Comparisons of a gold standard error map and error map estimate for six axial slices of (a) DIRLAB image case08 and (b) COPDgene image copd06 for which the error maps have smallest and largest RMSD values (see Table 1). The registrations’ fixed images are shown as a reference.
The root-mean-square deviation (RMSD) between the gold standard and estimated error maps over all voxels inside the lung masks that were used for registration (Sec. 3.3) in the test image pairs was 0.51 mm. The normalized RMSD, computed by dividing the RMSD by the range of all actual registration error maps combined, has a value of 6.85%. Table 1 also shows the normalized RMSD values per image, where the RMSD was normalized by dividing by the range of the image’s error map. Computation of the gold standard error maps took min on average, using a shift-and-stitch technique.
Table 1.
Gold standard statistics. For every image in the test set, the RMSD and normalized RMSD between the gold standard error map and estimated error map for all voxels inside the lung mask are reported.
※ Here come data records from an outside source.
-- ==== Sys2Proof/Machine/Update.lean ====
section
/-! DEFINITION. The update processor (chapter 8): update records and their checks (R207 to R210), the update rules and draws (R211 to
R215), digests (R219, R220), the layer journal and passes (R221, R222), restarts and recovery (R223, R224), checkpoint images and
restore (R225, R226), the update-to-weight watch (R227). -/
namespace Sys2Proof.Machine

/-! ### Descriptor (Table 8.3) -/

/-- An update descriptor; the fields of all three ops. -/
structure Up where
  op : Nat
  layer : Nat
  seg : Nat
  rule : Nat
  wcFmt : Nat
  ckpt : Bool
  first : Bool
  stateH : Nat
  tiles : Nat
  gradH : Nat
  wcH : Nat
  wScale : Nat
  mScale : Nat
  vScale : Nat
  wcScale : Nat
  eta : Nat
  wd : Nat
  g1 : Nat
  g2 : Nat
  eps : Nat
  c1 : Nat
  c2 : Nat
  gscale : Nat
  phi : Nat
  rhoLo : Nat
  rhoHi : Nat
  rhoInit : Nat
  imageH : Nat
  deriving DecidableEq, Repr

def upOf (r : Rec) : Up :=
  { op := Rec.w r 0 63 60, layer := Rec.w r 0 59 52, seg := Rec.w r 0 51 48, rule := Rec.w r 0 47 46, wcFmt := Rec.w r 0 45 42,
    ckpt := Rec.w r 0 41 41 == 1, first := Rec.w r 0 40 40 == 1, stateH := Rec.w r 1 63 32, tiles := Rec.w r 1 31 0,
    gradH := Rec.w r 2 63 32, wcH := Rec.w r 2 31 0, wScale := Rec.w r 3 63 48, mScale := Rec.w r 3 47 32, vScale := Rec.w r 3 31 16,
    wcScale := Rec.w r 3 15 0, eta := Rec.w r 1 63 48, wd := Rec.w r 1 47 32, g1 := Rec.w r 1 31 16, g2 := Rec.w r 1 15 0,
    eps := Rec.w r 2 63 48, c1 := Rec.w r 2 47 32, c2 := Rec.w r 2 31 16, gscale := Rec.w r 2 15 0, phi := Rec.w r 3 63 48,
    rhoLo := Rec.w r 3 47 32, rhoHi := Rec.w r 3 31 16, rhoInit := Rec.w r 3 15 0, imageH := Rec.w r 1 63 32 }

/-- The value of a G16 code. -/
def g16 (c : Nat) : Val := decodeFloat .g16 c
/-- The G16 code nearest to a value (`g16_rne`). -/
def g16Code (v : Val) : Nat := (toFloat .g16 v).1

/-! ### Layout of a segment's regions (R201 to R203, R231, Table 3.3) -/

/-- Byte offsets of a tensor's codes, block scales and tag lines in the state region of a segment: m, then v, then w, each with its code
pages, its scale pages (none for w) and its tag pages. -/
def Segment.offs (g : Segment) (tensor : Nat) : Nat × Nat × Nat :=
  let n := g.tiles
  let gp := ceilDiv n 64 + 2 * ceilDiv n 2048
  let b := if tensor = 0 then 0 else if tensor = 1 then gp else if g.rule = 1 then gp else 2 * gp
  let cp := if tensor = 2 then ceilDiv n 32 else ceilDiv n 64
  let sp := if tensor = 2 then 0 else ceilDiv n 2048
  (65536 * b, 65536 * (b + cp), 65536 * (b + cp + sp))

/-- Pages of the state region of `n` tiles under a rule. -/
def statePages (rule n : Nat) : Nat :=
  (if rule = 1 then 1 else 2) * (ceilDiv n 64 + 2 * ceilDiv n 2048) + ceilDiv n 32 + ceilDiv n 2048

/-- Engine tiles of a format in a page (Table 3.3). -/
def perPage (f : Fmt) : Nat := 65536 / etBytes f

/-- Pages of the working copy of `n` tiles: codes, then block scales. -/
def wcPages (f : Fmt) (n : Nat) : Nat := ceilDiv n (perPage f) + (if f.isBlock then ceilDiv n 2048 else 0)
/-- Where engine tile `t` of a working copy of `n` tiles and its scales begin. -/
def wcOffs (f : Fmt) (n t : Nat) : Nat × Nat :=
  (t / perPage f * 65536 + t % perPage f * etBytes f, 65536 * ceilDiv n (perPage f) + 32 * t)

/-- Code pages of a gradient region of `p` pages: the most whose block scales fit the rest. -/
def gradCodePages (p : Nat) : Nat := p - ceilDiv p 33
/-- Where element `c` of block `b` of a gradient region of `p` pages lies, and the block's scale: engine tiles under R67. -/
def gradCode (b c : Nat) : Nat := 1024 * (b / 32) + 32 * ((b % 32 + c) % 32) + b % 32
def gradScale (p b : Nat) : Nat := 65536 * gradCodePages p + b

/-- The segments of a layer in force, in order, and its tiles. -/
def State.segsOf (s : State) (l : Nat) : List (Nat × Segment) :=
  (s.upd.maps.filter fun m => m.1 / 16 == l).map fun m => (m.1 % 16, m.2)
def State.layerTiles (s : State) (l : Nat) : Nat := ((s.segsOf l).map fun g => g.2.tiles).sum
def State.mapped (s : State) (l : Nat) : Bool := (s.upd.maps.find (16 * l)).isSome
def State.mappedLayers (s : State) : List Nat := (List.range 256).filter s.mapped
/-- The rule of a layer: that of segment 0. -/
def State.layerRule (s : State) (l : Nat) : Nat := ((s.upd.maps.find (16 * l)).map Segment.rule).getD 0

/-- Every state tile of a layer in ascending index: segment number, segment, tile within it. -/
def State.tilesOf (s : State) (l : Nat) : List (Nat × Segment × Nat) :=
  (s.segsOf l).flatMap fun g => (List.range g.2.tiles).map fun t => (g.1, g.2, t)

/-! ### Draws (R215) -/

/-- `next_draw`: the draw and the next state. -/
def nextDraw (x : Nat) : Nat × Nat :=
  let x := x ^^^ (x >>> 12)
  let x := m64 (x ^^^ (x <<< 25))
  let x := x ^^^ (x >>> 27)
  (m64 (x * 0x2545F4914F6CDD1D) >>> 48, x)

def seedOf (run step layer tile lane : Nat) : Nat :=
  let h := mix (m64 run)
  let h := mix (h ^^^ m64 step)
  let h := mix (h ^^^ m64 (layer <<< 32) ^^^ tile)
  let h := mix (h ^^^ lane)
  if h = 0 then 1 else h

/-- The first `n` draws of a lane. -/
def drawList : Nat → Nat → List Nat
  | 0, _ => []
  | n + 1, x => let (d, y) := nextDraw x; d :: drawList n y

/-- The draws of one line: for element `c` the draw of tensor 0 (m), 1 (v) or 2 (w). -/
def lineDraw (rule : Nat) (ds : List Nat) (tensor c : Nat) : Nat :=
  if rule = 1 then ds.getD (2 * c + (if tensor = 0 then 0 else 1)) 0 else ds.getD (3 * c + tensor) 0

/-! ### Reading and writing state tiles -/

/-- Codes of line `j` of tile `t` of a tensor, and their block scale code (127 for w, which has none). -/
def State.stCodes (s : State) (g : Segment) (tensor t j : Nat) : List Nat × Nat :=
  let (c, k, _) := g.offs tensor
  let f : Fmt := if tensor = 2 then .h16 else .g8
  let rd (o : Nat) : Nat := (s.regionByte g.stateH (c + t * etBytes f + o)).toNat
  ((List.range 32).map fun i => etCode f rd 0 j i, if tensor = 2 then 127 else (s.regionByte g.stateH (k + 32 * t + j)).toNat)

/-- Values of codes under a block scale and a tensor scale (R38). -/
def decVals (f : Fmt) (e8 : Nat) (scale : Val) (cs : List Nat) : List Val :=
  cs.map fun c => if e8 = 255 then .nan else ((decodeCode f c).map fun x => x.scale ((e8 : Int) - 127)).map₂ Ex.mul scale

def Segment.scaleOf (g : Segment) (tensor : Nat) : Val := tensorScale (if tensor = 0 then g.mScale else if tensor = 1 then g.vScale else g.wScale)

def State.stVals (s : State) (g : Segment) (tensor t j : Nat) : List Val :=
  let (cs, e) := s.stCodes g tensor t j
  decVals (if tensor = 2 then .h16 else .g8) e (g.scaleOf tensor) cs

/-- The bytes of an engine tile from the codes of its lines (R36, R67). -/
def tileBytes (f : Fmt) (ls : List (List Nat)) : Bytes :=
  let code (r c : Nat) : Nat := (ls.getD r []).getD c 0
  match f with
  | .f8 | .g8 | .a8 | .e8 => (List.range 1024).map fun o => BitVec.ofNat 8 (code (o % 32) ((o / 32 + 32 - o % 32) % 32))
  | .h16 | .g16 => (List.range 2048).map fun o =>
      let r := o % 64 / 2
      BitVec.ofNat 8 (code r ((o / 64 + 32 - r) % 32) / 256 ^ (o % 2))
  | .t1 => ls.flatMap fun l => (packT1 l).map fun b => BitVec.ofNat 8 b
  | f => ls.flatMap fun l => (packSub f l).map fun b => BitVec.ofNat 8 b

/-- A tag line (Table 8.2). -/
def tagLine (step tile layer tensor crc : Nat) : Bytes :=
  p64 step ++ p32 tile ++ p8 layer ++ p8 tensor ++ [0, 0] ++ p32 crc ++ List.replicate 12 0

/-- Write a tensor tile: codes, block scales, then its tag line (R203). -/
def State.putTile (s : State) (g : Segment) (tensor t : Nat) (ls : List (List Nat × Nat)) (step layer index : Nat) : State :=
  let (c, k, a) := g.offs tensor
  let f : Fmt := if tensor = 2 then .h16 else .g8
  let codes := tileBytes f (ls.map Prod.fst)
  let scales : Bytes := if tensor = 2 then [] else ls.map fun l => BitVec.ofNat 8 l.2
  let s := s.regionWrite g.stateH (c + t * etBytes f) codes
  let s := s.regionWrite g.stateH (k + 32 * t) scales
  s.regionWrite g.stateH (a + 32 * t) (tagLine step index layer tensor (crc32 (codes ++ scales)))

/-- The bytes the digest and the tag's CRC take from a tensor tile: codes, then scales (R203, R219). -/
def State.tensorBytes (s : State) (g : Segment) (tensor t : Nat) : Bytes :=
  let (c, k, _) := g.offs tensor
  let f : Fmt := if tensor = 2 then .h16 else .g8
  s.regionBytes g.stateH (c + t * etBytes f) (etBytes f) ++ (if tensor = 2 then [] else s.regionBytes g.stateH (k + 32 * t) 32)

def State.tagBytes (s : State) (g : Segment) (tensor t : Nat) : Bytes :=
  let (_, _, a) := g.offs tensor
  s.regionBytes g.stateH (a + 32 * t) 32

/-- Is a tag line sound: tile, layer, tensor and CRC (R224)? -/
def State.tagOk (s : State) (g : Segment) (tensor t layer index : Nat) : Bool :=
  let b := s.tagBytes g tensor t
  unle ((b.drop 8).take 4) == index && unle ((b.drop 12).take 1) == layer && unle ((b.drop 13).take 1) == tensor &&
  unle ((b.drop 16).take 4) == crc32 (s.tensorBytes g tensor t)

def State.tagStep (s : State) (g : Segment) (tensor t : Nat) : Nat := unle ((s.tagBytes g tensor t).take 8)

/-- Tensors a rule holds (Table 8.1). -/
def ruleTensors (rule : Nat) : List Nat := if rule = 1 then [0, 2] else [0, 1, 2]

/-! ### The update of one line (R211) -/

def rw1 (v : Val) : Val := v.map roundWide
def Val.add (a b : Val) : Val := a.map₂ Ex.add b
def Val.sub (a b : Val) : Val := a.map₂ Ex.sub b
def Val.mul (a b : Val) : Val := a.map₂ Ex.mul b
/-- √x; NaN below zero, as the lanes' square-root unit answers (R134). -/
def Val.sqrt (a : Val) : Val := match a with
  | .fin x => if x.isNeg then .nan else .fin (exSqrt x)
  | .nan => .nan
def Val.div (a b : Val) : Val := match a, b with
  | .fin x, .fin y => if y.isZero then .nan else .fin (x.div y)
  | _, _ => .nan

/-- The gradient of line `j` of tile `t` (R211): a block of the gradient region, times gscale; NaN enters as zero under policy 2. -/
def State.gradVals (s : State) (g : Segment) (a : UpdArm) (t j : Nat) : List Val :=
  let p := ((s.region g.gradH).map Region.size).getD 0
  let b := 32 * t + j
  let e := (s.regionByte g.gradH (gradScale p b)).toNat
  let cs := (List.range 32).map fun c => (s.regionByte g.gradH (gradCode b c)).toNat
  (decVals .g8 e (g16 a.gscale) cs).map fun v => if v.isNan ∧ a.zero then .fin .zero else v

/-- Round a line stochastically into G8 under a tensor scale: the line's scale by R41, then every element (R52). -/
def srLine (scale : Val) (xs : List Val) (ds : List Nat) : List Nat × Nat × List Cls :=
  let e := selectScale .g8 scale.ex (xs.map OutVal.ofVal)
  let cs := (xs.zip ds).map fun (x, d) => toFloatSR .g8 d (x.map fun y => y.div (scale.ex.scale ((e : Int) - 127)))
  (cs.map Prod.fst, e, cs.map Prod.snd)

/-- The draws of line `j` of a tile of the pass of an arm. -/
def UpdArm.draws (a : UpdArm) (rule index j : Nat) : List Nat :=
  drawList (if rule = 1 then 64 else 96) (seedOf a.seed a.step a.layer index j)

/-- New moment codes of line `j`: m (tensor 0) or v (tensor 1). -/
def State.newMoment (s : State) (g : Segment) (a : UpdArm) (tensor t index j : Nat) : List Nat × Nat × List Cls :=
  let old := s.stVals g tensor t j
  let gs := s.gradVals g a t j
  let y := g16 (if tensor = 0 then a.g1 else a.g2)
  let new := (old.zip gs).map fun (o, x) =>
    let x := if tensor = 0 then x else x.mul x
    rw1 (o.add (y.mul (x.sub o)))
  let ds := a.draws g.rule index j
  srLine (g.scaleOf tensor) new ((List.range 32).map (lineDraw g.rule ds tensor))

/-- u of R211 for line `j`, from the stored moments. -/
def State.uVals (s : State) (g : Segment) (a : UpdArm) (t j : Nat) : List Val :=
  let ms := s.stVals g 0 t j
  if g.rule = 1 then ms
  else
    (ms.zip (s.stVals g 1 t j)).map fun (m, v) =>
      let r := rw1 (rw1 ((g16 a.c2).mul v)).sqrt
      let b := rw1 (r.add (g16 a.eps))
      rw1 (((g16 a.c1).mul m).div b)

/-- k of R211 under a ratio code. -/
def UpdArm.k (a : UpdArm) (rho : Nat) : Val := rw1 ((g16 a.eta).mul (g16 rho))

/-- New master codes of line `j`, from the old weight and the stored new moments. -/
def State.newMaster (s : State) (g : Segment) (a : UpdArm) (rho t index j : Nat) : List Nat × Nat × List Cls :=
  let ws := s.stVals g 2 t j
  let us := s.uVals g a t j
  let k := a.k rho
  let ds := a.draws g.rule index j
  let cs := (ws.zip us).zipIdx.map fun ((w, u), c) =>
    let w1 := rw1 ((w.sub ((g16 a.wd).mul w)).sub (k.mul u))
    toFloatSR .h16 (lineDraw g.rule ds 2 c) (w1.map fun x => x.div (g.scaleOf 2).ex)
  (cs.map Prod.fst, 127, cs.map Prod.snd)

/-- Write tensor `tensor` of a tile, counting its conversions at the layer, backward (R212). -/
def State.writeTensor (s : State) (g : Segment) (a : UpdArm) (rho tensor t index : Nat) : State :=
  let ls := (List.range 32).map fun j => if tensor = 2 then s.newMaster g a rho t index j else s.newMoment g a tensor t index j
  let s := s.putTile g tensor t (ls.map fun l => (l.1, l.2.1)) a.step a.layer index
  s.tally kState a.layer 1 (ls.flatMap fun l => l.2.2) []

/-! ### Pages of a pass (R206, R236, R239) -/

/-- Pages of the state region that tile `t` of a segment lies in: codes, block scales and tag lines of its tensors. -/
def Segment.statePagesOf (g : Segment) (t : Nat) : List Nat :=
  ((ruleTensors g.rule).flatMap fun k =>
    let (c, e, a) := g.offs k
    [(c + t * etBytes (if k = 2 then .h16 else .g8)) / 65536, (a + 32 * t) / 65536] ++ (if k = 2 then [] else [(e + 32 * t) / 65536])).eraseDups

/-- Pages of the gradient region that tile `t` of a segment reads. -/
def State.gradPagesOf (s : State) (g : Segment) (t : Nat) : List Nat :=
  let p := ((s.region g.gradH).map Region.size).getD 0
  [gradCode (32 * t) 0 / 65536, gradScale p (32 * t) / 65536]

/-- Pages of the working copy that tile `t` of a segment lies in. -/
def Segment.wcPagesOf (g : Segment) (t : Nat) : List Nat :=
  match fmtOf g.wcFmt with
  | none => []
  | some f =>
    let (o, k) := wcOffs f g.tiles t
    o / 65536 :: if f.isBlock then [k / 65536] else []

/-- Every page that a pass reads or writes for tile `t` of a segment, with its handle. -/
def State.pagesOfTile (s : State) (g : Segment) (t : Nat) : List (Nat × Nat) :=
  ((g.statePagesOf t).map fun p => (g.stateH, p)) ++ ((s.gradPagesOf g t).map fun p => (g.gradH, p)) ++
    (g.wcPagesOf t).map fun p => (g.wcH, p)

/-- The pages of a whole layer that its passes read or write. -/
def State.layerPages (s : State) (l : Nat) : List (Nat × Nat) := ((s.tilesOf l).flatMap fun x => s.pagesOfTile x.2.1 x.2.2).eraseDups

/-- Write the working copy of a tile from the stored masters (R212); each conversion counts at the layer, backward (R54). -/
def State.writeWc (s : State) (g : Segment) (l t : Nat) : State :=
  match fmtOf g.wcFmt with
  | none => s
  | some f =>
    let s := s.touch g.stateH [((g.offs 2).1 + t * etBytes .h16) / 65536]
    let ls := (List.range 32).map fun j => convLine f (tensorScale g.wcScale) ((s.stVals g 2 t j).map OutVal.ofVal)
    let (o, k) := wcOffs f g.tiles t
    let s := s.regionWrite g.wcH o (tileBytes f (ls.map Prod.fst))
    let s := if f.isBlock then s.regionWrite g.wcH k (ls.map fun x => BitVec.ofNat 8 (x.2.1.getD 0)) else s
    s.tally kState l 1 (ls.flatMap fun x => x.2.2) []

/-! ### Checkpoint images (R225) -/

/-- Key of a byte of a layer's segment in an image. -/
def imageKey (l seg b : Nat) : Nat := (16 * l + seg) * 2 ^ 42 + b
Data set | Image pair | RMSD (mm) | Normalized RMSD (%) |
---|---|---|---|
DIRLAB | case02 | 0.44 | 9.8 |
case04 | 0.58 | 12.4 | |
case06 | 0.43 | 6.6 | |
case08 | 0.32 | 5.4 | |
case10 | 0.38 | 3.3 | |
COPDgene | copd02 | 0.29 | 6.8 |
copd04 | 0.30 | 4.8 | |
copd06 | 0.35 | 8.0 | |
copd08 | 0.37 | 5.0 | |
copd10 | 0.25 | 7.9 | |
POPI | popi | 0.25 | 6.2 |
CREATIS | creatis01 | 0.96 | 7.7 |
creatis02 | 0.73 | 6.7 | |
creatis03 | 0.90 | 6.4 | |
creatis04 | 0.69 | 8.1 | |
creatis05 | 0.89 | 6.5 | |
creatis06 | 0.52 | 4.9 | |
Average | 0.51 | 6.85 |
4.3. Ground Truth Evaluation Approach
We compare the network’s registration error estimates evaluated at the landmarks to TREs for the landmarks. In all cases, we evaluate the performance for landmarks inside the lung masks used in Sec. 3.3. Figure 4 shows correlation plots and a histogram of differences between estimated and ground truth registration errors. These plots are shown for all three stages of registration and contain the errors for landmarks with a TRE below 4 mm, i.e., the range of errors in the training set. Performance statistics for error estimation of the full registration algorithm (three stages) are shown in Table 2. RMSD values between the TRE computed on the landmarks and the corresponding estimate in the error map show that estimation error in terms of RMSD and normalized RMSD is similar for all three stages of registration (Table 3). The same can be concluded qualitatively from the correlation plots in Fig. 4 and the correlation plots per data set in Fig. 5. Note that the RMSD and normalized RMSD values in Tables 2 and 3 are computed only on the landmarks that have a TRE below 4 mm, as this corresponds to the range present in the training set. To show the effect of intensity augmentation, we computed the bias of the estimated errors for the network trained with and without the intensity augmentations described in Sec. 2.2 in Table 4. The bias is computed by subtracting the ground truth errors from the estimated errors and averaging the results. When using the intensity augmentations, the results are much less biased toward larger errors.
Fig. 4.
(a) Histogram of all differences between registration error estimates and ground truth. (b) Estimated TRE versus true TRE for every landmark in the test set. Darker colors indicate higher density of points. (c), (d), (e), and (f) Show similar correlation plots for specific registration pairs with good and poor interobserver landmark annotation errors. In these plots, the black dotted lines show the average annotation error on either side of the identity, with the gray areas indicating the average annotation error plus the standard deviation.
Table 3.
Performance statistics for error estimation at all landmarks in the test set compared to ground truth TREs per registration stage. Results for landmarks with TREs below 4 mm.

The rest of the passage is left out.